= Beginning of Section =
-- ==== Sys2Proof/Tests/Slice0.lean ====
section
/-!
SUPPORT. The model's own tests: WellFormed refuses what it must, frames written out from spec/30_encoding.md decode, words and
steps against the vectors of spec/95_test_vectors.md (each cited; none is the model's own answer), and for every
obligation with hypotheses a witness that meets them together.
-/
namespace Sys2Proof.Tests
open Sys2Proof Sys2Proof.Machine

/-! ### Helpers -/

/-- The engine after reset and INIT. -/
def begunPlain : State := State.reset.initOps.begun .plain

/-- In ACCUM with the buffer bytes `bytes` behind `off`, the counter and the words given. -/
def midway (c : Chain) (bytes : List Byte) (cnt : Word) : State :=
  { begunPlain with h := c, b := zeroPad bytes, off := Fin.ofNat 64 bytes.length, cnt := cnt }

/-- `midway` in mode HMAC with the key buffer `k`. -/
def midwayHmac (c : Chain) (bytes : List Byte) (cnt : Word) (k : Vector Byte 64) : State :=
  { midway c bytes cnt with mode := .hmac, k := k }

/-- A property of the next state. -/
def nextHolds (o : Host.Outcome State Fault Refusal) (p : State → Bool) : Bool :=
  match o with
  | .next t => p t
  | .fault _ => false
  | .refused _ => false

def isReserved (o : Host.Outcome State Fault Refusal) (op : Byte) : Bool :=
  match o with
  | .next _ => false
  | .fault _ => false
  | .refused r => decide (r = .reservedOpcode op)

/-- Bytes `0, 1, ..., n - 1`. -/
def countUp (n : Nat) : List Byte := (List.range n).map (BitVec.ofNat 8)

/-- "The quick brown fox jumps over the lazy dog", 43 bytes (V20). -/
def foxBytes : List Byte :=
  [0x54, 0x68, 0x65, 0x20, 0x71, 0x75, 0x69, 0x63, 0x6b, 0x20, 0x62, 0x72, 0x6f, 0x77, 0x6e, 0x20, 0x66, 0x6f, 0x78,
    0x20, 0x6a, 0x75, 0x6d, 0x70, 0x73] ++
  [0x20, 0x6f, 0x76, 0x65, 0x72, 0x20, 0x74, 0x68, 0x65, 0x20, 0x6c, 0x61, 0x7a, 0x79, 0x20, 0x64, 0x6f, 0x67]

/-- ipad of the key "key": `5d 53 4f` then 61 bytes `36` (V20). -/
def ipadOfKey : Vector Byte 64 :=
  Vector.ofFn fun i => if i.val = 0 then 0x5d else if i.val = 1 then 0x53 else if i.val = 2 then 0x4f else 0x36

/-! ### WellFormed: one ill-formed command per check, and the boundary (R92, U12) -/

theorem payloadFits_replicate (n : Nat) : payloadFits (List.replicate n 0) = decide (n < 65536) := by simp [payloadFits]

theorem test_writen_of_65536_bytes_is_ill_formed (p : List Byte) (h : p.length = 65536) :
    (Instr.writen p).wellFormed = false := by simp [Instr.wellFormed, payloadFits, h]

theorem test_writen_of_65535_bytes_is_well_formed (p : List Byte) (h : p.length = 65535) :
    (Instr.writen p).wellFormed = true := by simp [Instr.wellFormed, payloadFits, h]

theorem test_initHmac_of_65536_bytes_is_ill_formed (p : List Byte) (h : p.length = 65536) :
    (Instr.initHmac p).wellFormed = false := by simp [Instr.wellFormed, payloadFits, h]

/-- Payloads of those lengths exist: the term the check refuses, and the longest it accepts. -/
theorem test_payload_lengths :
    payloadFits (List.replicate 65536 0) = false ∧ payloadFits (List.replicate 65535 0) = true := by
  rw [payloadFits_replicate, payloadFits_replicate]
  decide

/-! ### Decoding, frames written out from R91 and V40 -/

theorem test_decode_init : decode [0x00] = .command .init [] := by decide

theorem test_decode_write_opcode_as_data : decode [0x01, 0x03] = .command (.write 0x03) [] := by decide

theorem test_decode_writen_abc : decode [0x02, 0x00, 0x03, 0x61, 0x62, 0x63] = .command (.writen [0x61, 0x62, 0x63]) [] := by
  decide

theorem test_decode_writen_leaves_result :
    decode [0x02, 0x00, 0x02, 0x03, 0x05, 0x03] = .command (.writen [0x03, 0x05]) [0x03] := by decide

theorem test_decode_length_is_big_endian : lenOfBytes 0x01 0x2c = 300 := by decide

theorem test_decode_result : decode [0x03] = .command .result [] := by decide

theorem test_decode_initHmac_empty_key : decode [0x04, 0x00, 0x00] = .command (.initHmac []) [] := by decide

theorem test_decode_initHmac_key :
    decode [0x04, 0x00, 0x03, 0x6b, 0x65, 0x79] = .command (.initHmac [0x6b, 0x65, 0x79]) [] := by decide

theorem test_decode_resultHmac : decode [0x05] = .command .resultHmac [] := by decide

theorem test_decode_reserved :
    decode [0x06] = .reserved 0x06 ∧ decode [0x7f, 0x00] = .reserved 0x7f ∧ decode [0xff] = .reserved 0xff := by decide

theorem test_decode_truncated : decode [0x02, 0x00, 0x03, 0x61, 0x62] = .held ∧ decode [0x01] = .held := by decide

theorem test_encode_written_out :
    encode .init = [0x00] ∧ encode (.write 0x61) = [0x01, 0x61] ∧ encode (.writen [0x61]) = [0x02, 0x00, 0x01, 0x61] ∧
      encode .result = [0x03] ∧ encode (.initHmac []) = [0x04, 0x00, 0x00] ∧ encode .resultHmac = [0x05] := by decide

/-- The opcode table's words: only byte 0 has bits there, every operand byte is zero. -/
theorem test_table_words :
    decodeTableWord 8 0 = some .init ∧ decodeTableWord 8 1 = some (.write 0) ∧ decodeTableWord 8 2 = some (.writen []) ∧
      decodeTableWord 8 3 = some .result ∧ decodeTableWord 8 4 = some (.initHmac []) ∧
      decodeTableWord 8 5 = some .resultHmac ∧ decodeTableWord 8 6 = none := by decide

theorem test_table_word_with_length : decodeTableWord 24 0x020002 = some (.writen [0x00, 0x00]) := by decide

theorem test_fetch_word_is_the_frame : (State.reset.withFetchWord 8 4).cmd = [0x04, 0x00, 0x00] := by decide

theorem test_first_step_after_reset :
    nextHolds (step (State.reset.withFetchWord 8 0)) (fun t => decide (t.phase = .accum ∧ t.mode = .plain)) = true ∧
      nextHolds (step (State.reset.withFetchWord 8 4)) (fun t => decide (t.phase = .accum ∧ t.mode = .hmac)) = true := by
  decide

theorem test_reserved_opcode_is_refused : isReserved (step (State.reset.hostSend [0x06, 0x00])) 0x06 = true := by decide

theorem test_assembly_text : Instr.assembly (.writen [0x61, 0x0f]) = "WRITEN 0x61 0x0f" := by decide

/-! ### Words and bytes: V30, V33, V34 -/

theorem test_rol32 :
    rol32 0x12345678 5 = 0x468acf02 ∧ rol32 0x12345678 30 = 0x048d159e ∧ rol32 0x12345678 31 = 0x091a2b3c ∧
      rol32 0x12345678 0 = 0x12345678 ∧ rol32 0x12345678 32 = 0x12345678 ∧ rol32 0x80000001 1 = 0x00000003 := by decide

theorem test_be32 : be32 0x61 0x62 0x63 0x80 = 0x61626380 ∧ be32 0x12 0x34 0x56 0x78 = 0x12345678 := by decide

theorem test_ser :
    (ser ⟨0x00000001, 0x00000000, 0x80000000, 0xffffffff, 0x01020304⟩).toList =
      [0x00, 0x00, 0x00, 0x01, 0x00, 0x00, 0x00, 0x00, 0x80, 0x00, 0x00, 0x00, 0xff, 0xff, 0xff, 0xff,
        0x01, 0x02, 0x03, 0x04] := by decide +kernel

theorem test_trailer :
    trailer 0x12345678 = [0x00, 0x00, 0x00, 0x00, 0x91, 0xa2, 0xb3, 0xc0] ∧
      trailer 0x20000000 = [0x00, 0x00, 0x00, 0x01, 0x00, 0x00, 0x00, 0x00] ∧
      trailer 0xffffffff = [0x00, 0x00, 0x00, 0x07, 0xff, 0xff, 0xff, 0xf8] := by decide +kernel

/-! ### The compression: V31, V32, V35 -/

theorem test_stage_functions :
    ch 0xffff0000 0xff00ff00 0xf0f0f0f0 = 0xff00f0f0 ∧ parity 0xffff0000 0xff00ff00 0xf0f0f0f0 = 0xf00f0ff0 ∧
      maj 0xffff0000 0xff00ff00 0xf0f0f0f0 = 0xfff0f000 := by decide

theorem test_round_zero :
    round 0 0x61626380 (loadWorking iv) = ⟨0x0116fc33, 0x67452301, 0x7bf36ae2, 0x98badcfe, 0x10325476⟩ := by
  decide +kernel

theorem test_round_twenty :
    (round 20 0x00000000 ⟨0xfd9e1d7d, 0xdc64901d, 0x20aa99ca, 0xd3a49608, 0xc82f758b⟩).a = 0x1a37b0ca := by
  decide +kernel

theorem test_schedule_of_abc :
    (schedule (zeroPad ([0x61, 0x62, 0x63, 0x80] ++ List.replicate 59 0 ++ [0x18]))).getD 79 0 = 0x822e0879 := by
  decide +kernel

theorem test_compress_zero :
    compressFn ⟨0, 0, 0, 0, 0⟩ (zeroPad []) = ⟨0x9e1547ed, 0x57ec91c2, 0x30fa8bc8, 0xc7785a54, 0xa7efa5e3⟩ := by
  decide +kernel

theorem test_compress_padded_empty :
    compressFn iv (zeroPad [0x80]) = ⟨0xda39a3ee, 0x5e6b4b0d, 0x3255bfef, 0x95601890, 0xafd80709⟩ := by decide +kernel

/-! ### The commands, one step each -/

/-- R120's example. -/
theorem test_init :
    nextHolds (exec .init State.reset) (fun t => decide (t.h = iv ∧ t.off = 0 ∧ t.cnt = 0 ∧ t.status = 0x01)) = true := by
  decide +kernel

/-- R122's example. -/
theorem test_write_after_init :
    nextHolds (exec (.write 0x61) begunPlain)
      (fun t => decide (t.b[0] = 0x61 ∧ t.off = 1 ∧ t.cnt = 1 ∧ t.rsp = [0x00, 0x01])) = true := by decide +kernel

/-- V42: the 64th byte with the counter at its largest value. -/
theorem test_write_wraps_the_counter :
    nextHolds (exec (.write 0x3f) (midway iv (countUp 63) 0xffffffff))
      (fun t => decide (t.h = ⟨0xb9ac757b, 0xbc297925, 0x2e227274, 0x06872f94, 0xcbea56a1⟩ ∧ t.off = 0 ∧ t.cnt = 0
        ∧ t.misuse = false)) = true := by decide +kernel

/-- V10 (c): bytes 1 to 63 after byte 0. -/
theorem test_writen_fills_the_block :
    nextHolds (exec (.writen ((countUp 64).drop 1)) (midway iv [0x00] 1))
      (fun t => decide (t.h = ⟨0xb9ac757b, 0xbc297925, 0x2e227274, 0x06872f94, 0xcbea56a1⟩ ∧ t.off = 0 ∧ t.cnt = 64
        ∧ t.rsp = [0x00, 0x3f])) = true := by decide +kernel

/-- V41: `len = 0` in UNINIT is legal and changes no flag. -/
theorem test_writen_of_nothing_in_uninit :
    nextHolds (exec (.writen []) State.reset) (fun t => decide (t.status = 0x00 ∧ t.rsp = [0x00, 0x00])) = true := by
  decide +kernel

/-- V2: "abc". -/
theorem test_result_abc :
    nextHolds (exec .result (midway iv [0x61, 0x62, 0x63] 3))
      (fun t => decide (t.rsp = [0xa9, 0x99, 0x3e, 0x36, 0x47, 0x06, 0x81, 0x6a, 0xba, 0x3e, 0x25, 0x71, 0x78, 0x50,
        0xc2, 0x6c, 0x9c, 0xd0, 0xd8, 0x9d] ∧ t.off = 0 ∧ t.cnt = 3 ∧ t.status = 0x02)) = true := by decide +kernel

/-- V4: 56 bytes `61`, the shortest message whose padding takes two blocks. -/
theorem test_result_two_blocks :
    nextHolds (exec .result (midway iv (List.replicate 56 0x61) 56))
      (fun t => decide (t.h = ⟨0xc2db330f, 0x6083854c, 0x99d4b5bf, 0xb6e8f29f, 0x201be699⟩)) = true := by decide +kernel

/-- V20: the key "key". -/
theorem test_initHmac_short_key :
    nextHolds (exec (.initHmac [0x6b, 0x65, 0x79]) State.reset)
      (fun t => decide (t.k = ipadOfKey ∧ t.h = ⟨0x57b4b350, 0x61f380ab, 0x43e75e56, 0x411305a2, 0x588b71ba⟩
        ∧ t.off = 0 ∧ t.cnt = 64 ∧ t.status = 0x05)) = true := by decide +kernel

/-- V21: the shortest hashed key, 65 bytes `00` to `40`. -/
theorem test_initHmac_long_key :
    nextHolds (exec (.initHmac (countUp 65)) State.reset)
      (fun t => decide (t.k[0] = 0x5f ∧ t.k[19] = 0x70 ∧ t.k[20] = 0x36
        ∧ t.h = ⟨0xad0dc302, 0xdd881f39, 0xe44c189e, 0x59899630, 0x9a4a0e32⟩)) = true := by decide +kernel

/-- V20: the fox message under the key "key". -/
theorem test_resultHmac_fox :
    nextHolds (exec .resultHmac (midwayHmac ⟨0x57b4b350, 0x61f380ab, 0x43e75e56, 0x411305a2, 0x588b71ba⟩ foxBytes 107
        ipadOfKey))
      (fun t => decide (t.rsp = [0xde, 0x7c, 0x9b, 0x85, 0xb8, 0xb7, 0x8a, 0xa6, 0xbc, 0x8a, 0x7a, 0x36, 0xf7, 0x0a,
        0x90, 0x70, 0x1c, 0x9d, 0xb4, 0xd9] ∧ t.cnt = 84 ∧ t.k[0] = 0x37 ∧ t.k[63] = 0x5c ∧ t.ih[0] = 0x0e
        ∧ t.status = 0x06)) = true := by decide +kernel

/-- V41: RESULT_HMAC in mode PLAIN is a misuse that moves to FINAL. -/
theorem test_resultHmac_in_plain :
    nextHolds (exec .resultHmac begunPlain)
      (fun t => decide (t.status = 0x0a ∧ t.rsp.length = 20)) = true := by decide +kernel

/-! ### Witnesses: states and operands that meet the hypotheses of each obligation together, each clause at its boundary -/

/-- `begunPlain` with other stale buffer bytes, key and inner bytes. -/
def begunStale : State :=
  { begunPlain with b := zeroPad [0x01], k := zeroPad [0x02], ih := Vector.replicate 20 0x03, draws := 0 }

/-- The engine after reset and INIT_HMAC with the empty key. -/
def begunHmac : State := ((State.reset.loadKeyBlock []).xorKey ipadByte).feedKey.begun .hmac

/-- Two write commands, five bytes. -/
def someWrites : List Instr := [.write 0x61, .writen [0x62, 0x63], .writen [], .writen [0x64, 0x65]]

theorem witness_DecodeOfEncode : (Instr.writen [0x61]).wellFormed = true ∧ (Instr.initHmac []).wellFormed = true := by decide

theorem witness_EncodeOfDecode :
    decode [0x02, 0x00, 0x01, 0x61, 0x03] = .command (.writen [0x61]) [0x03] := by decide

theorem witness_OnlyReservedOpcodesAreRefused :
    (State.reset.hostSend [0x06]).cmd = 0x06 :: [] ∧ 6 ≤ (0x06 : Byte).toNat ∧
      (State.reset.hostSend [0xff, 0x00]).cmd = 0xff :: [0x00] ∧ 6 ≤ (0xff : Byte).toNat ∧
      step (State.reset.hostSend [0x06]) = .refused (.reservedOpcode 0x06) := by
  refine ⟨rfl, by decide, rfl, by decide, rfl⟩

theorem witness_TruncatedFrameHoldsUntilCompleted :
    (Instr.writen [0x61]).wellFormed = true ∧ 3 < (encode (.writen [0x61])).length ∧
      (State.reset.hostSend [0x02, 0x00, 0x01]).cmd = (encode (.writen [0x61])).take 3 ∧
      0 < (encode .init).length ∧ State.reset.cmd = (encode .init).take 0 := by
  refine ⟨by decide, by decide, by decide, by decide, rfl⟩

theorem witness_StepRunsTheDecodedCommand :
    decode (State.reset.hostSend [0x01, 0x61, 0x00]).cmd = .command (.write 0x61) [0x00] := by decide

theorem witness_StepConsumesExactlyOneFrame :
    (Instr.write 0x61).wellFormed = true ∧
      (State.reset.hostSend [0x01, 0x61, 0x00]).cmd = encode (.write 0x61) ++ [0x00] := by decide

theorem witness_InitIsIdempotent : exec .init State.reset = .next begunPlain := rfl

theorem witness_WriteAppendsOneByte :
    begunPlain.phase = .accum ∧ begunPlain.off.val < 63 ∧
      (midway iv (countUp 62) 62).phase = .accum ∧ (midway iv (countUp 62) 62).off.val < 63 ∧
      (midway iv (countUp 63) 63).phase = .accum ∧ (midway iv (countUp 63) 63).off.val = 63 := by
  refine ⟨rfl, by decide, rfl, by decide, rfl, by decide⟩

theorem witness_WritenAppendsThePayload :
    (midway iv (countUp 62) 62).phase = .accum ∧ ([0x61] : List Byte) ≠ [] ∧
      (midway iv (countUp 62) 62).off.val + ([0x61] : List Byte).length < 64 := by
  refine ⟨rfl, by decide, by decide⟩

theorem witness_IncrementalWritesAreEquivalent :
    begunPlain.phase = .accum ∧ ∀ w ∈ someWrites, w.isWrite = true := ⟨rfl, by decide⟩

theorem begunPlain_absorbed : begunPlain.Absorbed [] := State.initOps_absorbed State.reset |>.congr rfl rfl rfl rfl

theorem witness_WritesExtendTheAbsorbedMessage :
    begunPlain.phase = .accum ∧ (Instr.writen [0x61]).isWrite = true ∧ begunPlain.Absorbed [] :=
  ⟨rfl, rfl, begunPlain_absorbed⟩

theorem witness_ResultPadsAndAnswers :
    (midway iv (countUp 55) 55).phase = .accum ∧ (midway iv (countUp 55) 55).off.val ≤ 55 ∧
      (midway iv (countUp 56) 56).phase = .accum ∧ 56 ≤ (midway iv (countUp 56) 56).off.val := by
  refine ⟨rfl, by decide, rfl, by decide⟩

theorem witness_PlainCommandsComputeSha1 :
    (∀ w ∈ someWrites, w.isWrite = true) ∧ (someWrites.flatMap Instr.payload).length < 2 ^ 32 := by decide

theorem witness_InitHmacStartsTheInnerHash :
    (countUp 64).length < 65536 ∧ ¬ 64 < (countUp 64).length ∧ (countUp 65).length < 65536 ∧ 64 < (countUp 65).length := by
  decide

theorem witness_LongKeyEqualsItsDigestAsKey : 64 < (countUp 65).length ∧ (countUp 65).length < 65536 := by decide

theorem begunHmac_accum : begunHmac.phase = .accum ∧ begunHmac.mode = .hmac := ⟨rfl, rfl⟩

theorem begunHmac_absorbed : begunHmac.Absorbed begunHmac.k.toList := by
  obtain ⟨t, ht, ha⟩ := exec_initHmac_absorbed State.reset []
  rw [exec_initHmac] at ht
  have := Host.Outcome.next.inj ht
  rw [begunHmac, this]
  exact ha

theorem witness_ResultHmacRunsTheOuterHash : begunHmac.phase = .accum ∧ begunHmac.mode = .hmac := begunHmac_accum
= End of Section =
### What you should do
Wherever the string "Bool" is found in the entries, copy the line it sits in.

### Exercise answer
def nextHolds (o : Host.Outcome State Fault Refusal) (p : State → Bool) : Bool :=
def isReserved (o : Host.Outcome State Fault Refusal) (op : Byte) : Bool :=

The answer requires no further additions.